((

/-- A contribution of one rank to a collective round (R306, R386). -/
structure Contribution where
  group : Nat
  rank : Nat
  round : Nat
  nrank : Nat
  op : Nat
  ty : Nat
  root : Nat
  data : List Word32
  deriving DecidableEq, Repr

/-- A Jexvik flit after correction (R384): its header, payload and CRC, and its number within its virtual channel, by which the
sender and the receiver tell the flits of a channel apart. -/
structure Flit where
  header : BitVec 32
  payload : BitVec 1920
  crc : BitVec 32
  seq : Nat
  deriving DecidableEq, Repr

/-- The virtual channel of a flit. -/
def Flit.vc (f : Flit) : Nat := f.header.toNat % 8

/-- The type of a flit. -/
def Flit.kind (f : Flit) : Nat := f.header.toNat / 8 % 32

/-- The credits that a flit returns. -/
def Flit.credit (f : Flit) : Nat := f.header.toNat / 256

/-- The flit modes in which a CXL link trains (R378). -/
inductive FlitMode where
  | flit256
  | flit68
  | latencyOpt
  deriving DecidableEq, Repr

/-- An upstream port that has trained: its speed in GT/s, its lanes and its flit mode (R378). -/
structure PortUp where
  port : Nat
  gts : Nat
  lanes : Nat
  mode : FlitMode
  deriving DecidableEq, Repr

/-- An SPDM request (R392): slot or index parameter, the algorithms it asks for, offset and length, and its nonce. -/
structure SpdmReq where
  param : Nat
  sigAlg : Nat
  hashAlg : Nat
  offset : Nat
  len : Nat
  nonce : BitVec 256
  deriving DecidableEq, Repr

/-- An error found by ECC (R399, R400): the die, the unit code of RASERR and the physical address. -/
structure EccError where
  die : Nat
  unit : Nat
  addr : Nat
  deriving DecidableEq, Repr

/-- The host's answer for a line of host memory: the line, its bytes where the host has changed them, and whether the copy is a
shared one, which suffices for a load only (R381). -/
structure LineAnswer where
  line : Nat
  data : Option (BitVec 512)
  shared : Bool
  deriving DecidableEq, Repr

))

Task details: Every line above that includes the string "shared" needs to be copied.

Result of the exercise:
shared one, which suffices for a load only (R381). -/
  shared : Bool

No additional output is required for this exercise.